Start of Provided data

/-- Takes running and loading tasks from the wicks that hold them: nothing is written back for them (R360). -/
def dropTasks (q r : Nat) (s : State) : State :=
  let l := lx s q
  setLx q { l with wicks := l.wicks.map (fun e =>
    (e.1, { e.2 with task := e.2.task.filter (fun t => t.1 != r) })) } s

/-- Marks the chunks of quadrant q that satisfy `p`, and logs how many (R254, R281). -/
def fenceQuad (q : Nat) (p : SlotSt → Bool) (tag job : Nat) (s : State) : State :=
  let xs := (usedSlots s q).filter (fun e => !e.2.fenced && p e.2)
  let s := forEach xs (fun e s =>
    let s := setPeers q { peers s q with out := (peers s q).out.filter (fun o => o.2.2 != AckOwner.slot e.1) } s
    setSlot q e.1 (some { e.2 with fenced := true }) (dropTasks q e.1 (dropSending q e.2 s))) s
  logEvent q 0x0408 clsCollective 6 0 (dataG (job + tag * 2 ^ 16) xs.length) s

/-- Discards the posts bound for quadrant q that satisfy `p`; their instructions count the chunks (R254, R281, R360). -/
def fencePosts (q : Nat) (p : Post → Bool) (s : State) : State :=
  let f := fi s q
  let gone := f.ring.filter p ++ f.queue.filter p
  let s := setFi q { f with ring := f.ring.filter (fun x => !p x), queue := f.queue.filter (fun x => !p x) } s
  showCe q (showFi q (forEach gone postFenced s))

/-- A write of JOB_EPOCH (R281, R286): a new EPOCH fences the job's chunks of other epochs and clears JOB_HOLD. -/
def epochWrite (j : Nat) (v : Word) (s : State) : State :=
  let a := Reg.jobEpoch j
  let e := fld v 15 0
  if e = rf s a 15 0 then
    if jobHold s j && !flag v 31 then clearHold j s else setRb a 31 (flag v 31) s
  else
    let s := setRb a 31 false (setRf a 15 0 e s)
    let s := forRange 4 (fun q s =>
      fencePosts q (fun p => p.job == j && p.epoch != e) (fenceQuad q (fun x => x.job == j && x.epoch != e) 0xFFFF j s)) s
    clearHold j s

/-- FENCE_DONE: the chunk's issued accesses have ended (R281). -/
def fenceDone (q r : Nat) (s : State) : State :=
  match slotAt s q r with
  | none => s
  | some x =>
    if !x.fenced || slotAccs s q r ≠ [] then s
    else releaseSlot q r x csEpochFenced (sendError q r x csEpochFenced (count1 (Ctr.fenced q) s))

/-- FENCE_DONE. -/
def execFenceDone (q : Quad) (slot : SlotIx) (s : State) : Host.Outcome State Fault Refusal := .next (fenceDone q slot s)

/-! ### Writes of the communicator table and of the spill slots (R252, R254, R261, R511) -/

/-- The sum of R261 for quadrant q, with entry c taken to have the given words 0 and 3. -/
def minSum (s : State) (q c : Nat) (w0 w3 : Word) : Nat :=
  let others := (validComms s).filter (fun d => d != c && servedIn (reg s (Reg.comm0 d)) q)
  (others.map (commMin s)).sum + (if flag w0 31 && servedIn w0 q then fld w3 11 0 else 0)

/-- Quadrants in which the entry's new words break R261. -/
def resvBreaks (s : State) (c : Nat) (w0 w3 : Word) : List Nat :=
  (List.range 4).filter (fun q =>
    let new := minSum s q c w0 w3
    1024 + spillCount s q < new && minSum s q c (reg s (Reg.comm0 c)) (reg s (Reg.comm3 c)) < new)

/-- Rejects a write by R261. -/
def resvReject (q c : Nat) (s : State) : State :=
  logEvent q 0x0407 clsInfo 6 0 (dataG c 0) (sqEvent (Reg.ceStatus q) 31 s)

/-- The address of word w of entry c. -/
def commAddr (c w : Nat) : Nat := Reg.comm0 c + 4 * w

/-- A write of word 0 to 5 of COMM entry c. -/
def commWrite (c w : Nat) (v : Word) (s : State) : State :=
  let a := commAddr c w
  let old0 := reg s (Reg.comm0 c)
  let new := (reg s a &&& ~~~ rwMaskAt a) ||| (v &&& rwMaskAt a)
  let w0 := if w = 0 then new else old0
  let w3 := if w = 3 then new else reg s (Reg.comm3 c)
  let bad := resvBreaks s c w0 w3
  if bad ≠ [] then forEach bad (fun q s => resvReject q c s) s
  else
    let s := setReg a new s
    let s := if w = 0 && !flag v 31 then { s with descs := Tbl.set 0 s.descs c 0 } else s
    let job := fld old0 27 16
    let s := if w = 0 && flag old0 31 && (!flag new 31 || fld new 27 16 ≠ job) then
        forRange 4 (fun q s => fencePosts q (fun p => p.job == job && p.comm == c)
          (fenceQuad q (fun x => x.job == job && x.comm == c) c job s)) s
      else s
    forRange 4 showCe s

/-- COMM_WRITE: a write of word 0. -/
def execCommWrite (c : CommIx) (v : Word) (s : State) : Host.Outcome State Fault Refusal := .next (commWrite c 0 v s)

/-- DESC_APPLY: the write of DSEQ applies the staged words and makes the descriptor valid (R252, R511). -/
def descApply (c : Nat) (d : Bool) (v : Word) (s : State) : State :=
  let addrs := if d then [Reg.comm10 c, Reg.comm11 c] else [Reg.comm7 c, Reg.comm8 c]
  let s := forEach addrs (fun a s => setReg a (stagedReg s a) { s with staged := Tbl.erase s.staged a }) s
  let s := setReg (if d then Reg.comm9 c else Reg.comm6 c) v s
  let old := Tbl.get 0 s.descs c
  { s with descs := Tbl.set 0 s.descs c (if d then old % 2 + 2 else old / 2 * 2 + 1) }

/-- DESC_APPLY. -/
def execDescApply (c : CommIx) (d : Bool) (v : Word) (s : State) : Host.Outcome State Fault Refusal :=
  .next (descApply c d v s)

/-- Would these spill values break the sum of R261? -/
def spillBreaks (s : State) (q n base : Nat) : Bool :=
  let now := minSum s q 4096 0 0
  let new := 1024 + spillActs s q n base
  new < 1024 + spillCount s q && new < now

/-- A write of CE_CFG, or of CE_SPILL_BASE (R261). -/
def spillCfgWrite (q : Nat) (r : SpillReg) (v : Word) (s : State) : State :=
  let lo := match r with
    | .baseLo => fld v 31 12
    | _ => rf s (Reg.ceSpillBaseLo q) 31 12
  let hi := match r with
    | .baseHi => fld v 8 0
    | _ => rf s (Reg.ceSpillBaseHi q) 8 0
  let n := match r with
    | .cfg => fld v 11 0
    | _ => rf s (Reg.ceCfg q) 11 0
  let bad := spillBreaks s q n (lo * 4096 + hi * 2 ^ 32)
  let s := match r with
    | .cfg => setRb (Reg.ceCfg q) 31 (flag v 31) s
    | _ => s
  if bad then resvReject q 0 s
  else applySpill q (setRf (Reg.ceCfg q) 11 0 n (setRf (Reg.ceSpillBaseLo q) 31 12 lo (setRf (Reg.ceSpillBaseHi q) 8 0 hi s)))
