/-- POST_RX: the post at the head of the quadrant's ring arrives; one without a slot joins the queue (R257, R332). -/
def postRx (q : Nat) (s : State) : State :=
  let f := fi s q
  match f.ring with
  | [] => s
  | p :: rest =>
    if 1024 ≤ f.queue.length then s
    else
      let s := notePosted p (setFi q { f with ring := rest } s)
      showCe q (showFi q ((postMeets q p s).getD (setFi q { fi s q with queue := (fi s q).queue ++ [p] } s)))

/-- POST_RX. -/
def execPostRx (q : Quad) (s : State) : Host.Outcome State Fault Refusal := .next (if quadShut s q then s else postRx q s)

/-- The first queued post that can go on, and the state it leads to. -/
def postFirst (q : Nat) (s : State) : List Post → Option (Post × State)
  | [] => none
  | p :: ps =>
    match postMeets q p s with
    | some t => some (p, t)
    | none => postFirst q s ps

/-- POST_RETRY (R257). -/
def postRetry (q : Nat) (s : State) : State :=
  match postFirst q s (fi s q).queue with
  | none => s
  | some (p, t) => showCe q (showFi q (setFi q { fi t q with queue := eraseFirst (· == p) (fi t q).queue } t))

/-- POST_RETRY. -/
def execPostRetry (q : Quad) (s : State) : Host.Outcome State Fault Refusal := .next (if quadShut s q then s else postRetry q s)

/-- CBAR_RELEASE_TIME: device time reaches T (R288, R343). -/
def cbarReleaseTime (q ix : Nat) (s : State) : State :=
  match fiRec? s q ix with
  | none => s
  | some r => match r.release with
    | none => s
    | some t => if t ≤ devTicks s then fiTry q ix (setRec q ix (some { r with release := none }) s) else s

/-- CBAR_RELEASE_TIME. -/
def execCbarReleaseTime (q : Quad) (rec : Fin 256) (s : State) : Host.Outcome State Fault Refusal :=
  .next (cbarReleaseTime q rec s)

/-! ### CRSU tasks (R348 to R350) -/

/-- The first task that waits for a wick: record, task, chunk and post. -/
def waitingTask (s : State) (q : Nat) : Option (Nat × Nat × SlotSt × Post) :=
  (usedSlots s q).findSome? (fun e =>
    let x := e.2
    if x.state = 5 && x.stage = 3 && !x.stopped && !x.fenced then
      match x.tasks.findIdx? (fun t => t.phase == 0), x.post with
      | some t, some p => some (e.1, t, x, p)
      | _, _ => none
    else none)

/-- The IDLE task wick of engine e that comes next (R349). -/
def taskWickOf (s : State) (q e : Nat) : Option Nat :=
  let c := Tbl.get 0 (lx s q).taskWick e
  ((List.range 32).map (fun i => (c + i) % 32)).find? (fun w =>
    flag (reg s (Reg.leTask q e)) w && (wick s q e w).state == wkIdle && (wick s q e w).task.isNone)

/-- The engine and wick that take the next task: rotating over eligible engines, then over their wicks. -/
def nextTaskWick (s : State) (q job : Nat) (digest : List Byte) : Option (Nat × Nat) :=
  let c := (lx s q).taskEng
  ((List.range 64).map (fun i => (c + i) % 64)).findSome? (fun e =>
    if taskEngine s q e job digest then (taskWickOf s q e).map (fun w => (e, w)) else none)

/-- Elements of task t below n_c. -/
def taskSpan (p : Post) (t : Nat) : Nat := min (taskElems p) (p.units - t * taskElems p)

/-- TASK_DISPATCH: a task is given to a wick, and its loads are issued (R349, R350); a task that finds none counts
TASK_WAIT. -/
def taskDispatch (q : Nat) (s : State) : State :=
  match waitingTask s q with
  | none => s
  | some (r, t, x, p) =>
    match nextTaskWick s q x.job p.digest with
    | none => count1 (Ctr.taskWait q) s
    | some (e, w) =>
      let n := taskSpan p t
      let pb := n * (fmtBits p.pfmt / 8)
      let sb := n * (fmtBits p.sfmt / 8)
      let st := fun i => zeroBytes (if i < p.nstate then sb else 0)
      let s := setSlot q r (some { x with tasks := listSet x.tasks t ⟨1, e, w, zeroBytes pb, st 0, st 1, []⟩ }) s
      let s := setWick q e w { wick s q e w with task := some (r, t) } s
      let l := lx s q
      let s := setLx q { l with taskEng := (e + 1) % 64, taskWick := Tbl.set 0 l.taskWick e ((w + 1) % 32) } s
      let load := fun (part a len : Nat) s => forEach (pageCuts a len) (fun c s =>
        issueAccess 1 0 c.1 (.read c.2) (.load q r t part (c.1 - a)) s) s
      let s := load 0 (p.base + t * taskElems p * (fmtBits p.pfmt / 8)) pb s
      forRange p.nstate (fun i s =>
        load (1 + i) (p.sIn + i * p.sslot + t * taskElems p * (fmtBits p.sfmt / 8)) sb s) s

End of Provided data

▶ **What needs to be done**:
Using the entries above, return exactly the lines from the line with "let c := Tbl.get 0 (lx s q).taskWick e" to the line with "if taskEngine s", counting both of those lines.

▶ **Result of the exercise**:
  let c := Tbl.get 0 (lx s q).taskWick e
  ((List.range 32).map (fun i => (c + i) % 32)).find? (fun w =>
    flag (reg s (Reg.leTask q e)) w && (wick s q e w).state == wkIdle && (wick s q e w).task.isNone)

/-- The engine and wick that take the next task: rotating over eligible engines, then over their wicks. -/
def nextTaskWick (s : State) (q job : Nat) (digest : List Byte) : Option (Nat × Nat) :=
  let c := (lx s q).taskEng
  ((List.range 64).map (fun i => (c + i) % 64)).findSome? (fun e =>
    if taskEngine s q e job digest then (taskWickOf s q e).map (fun w => (e, w)) else none)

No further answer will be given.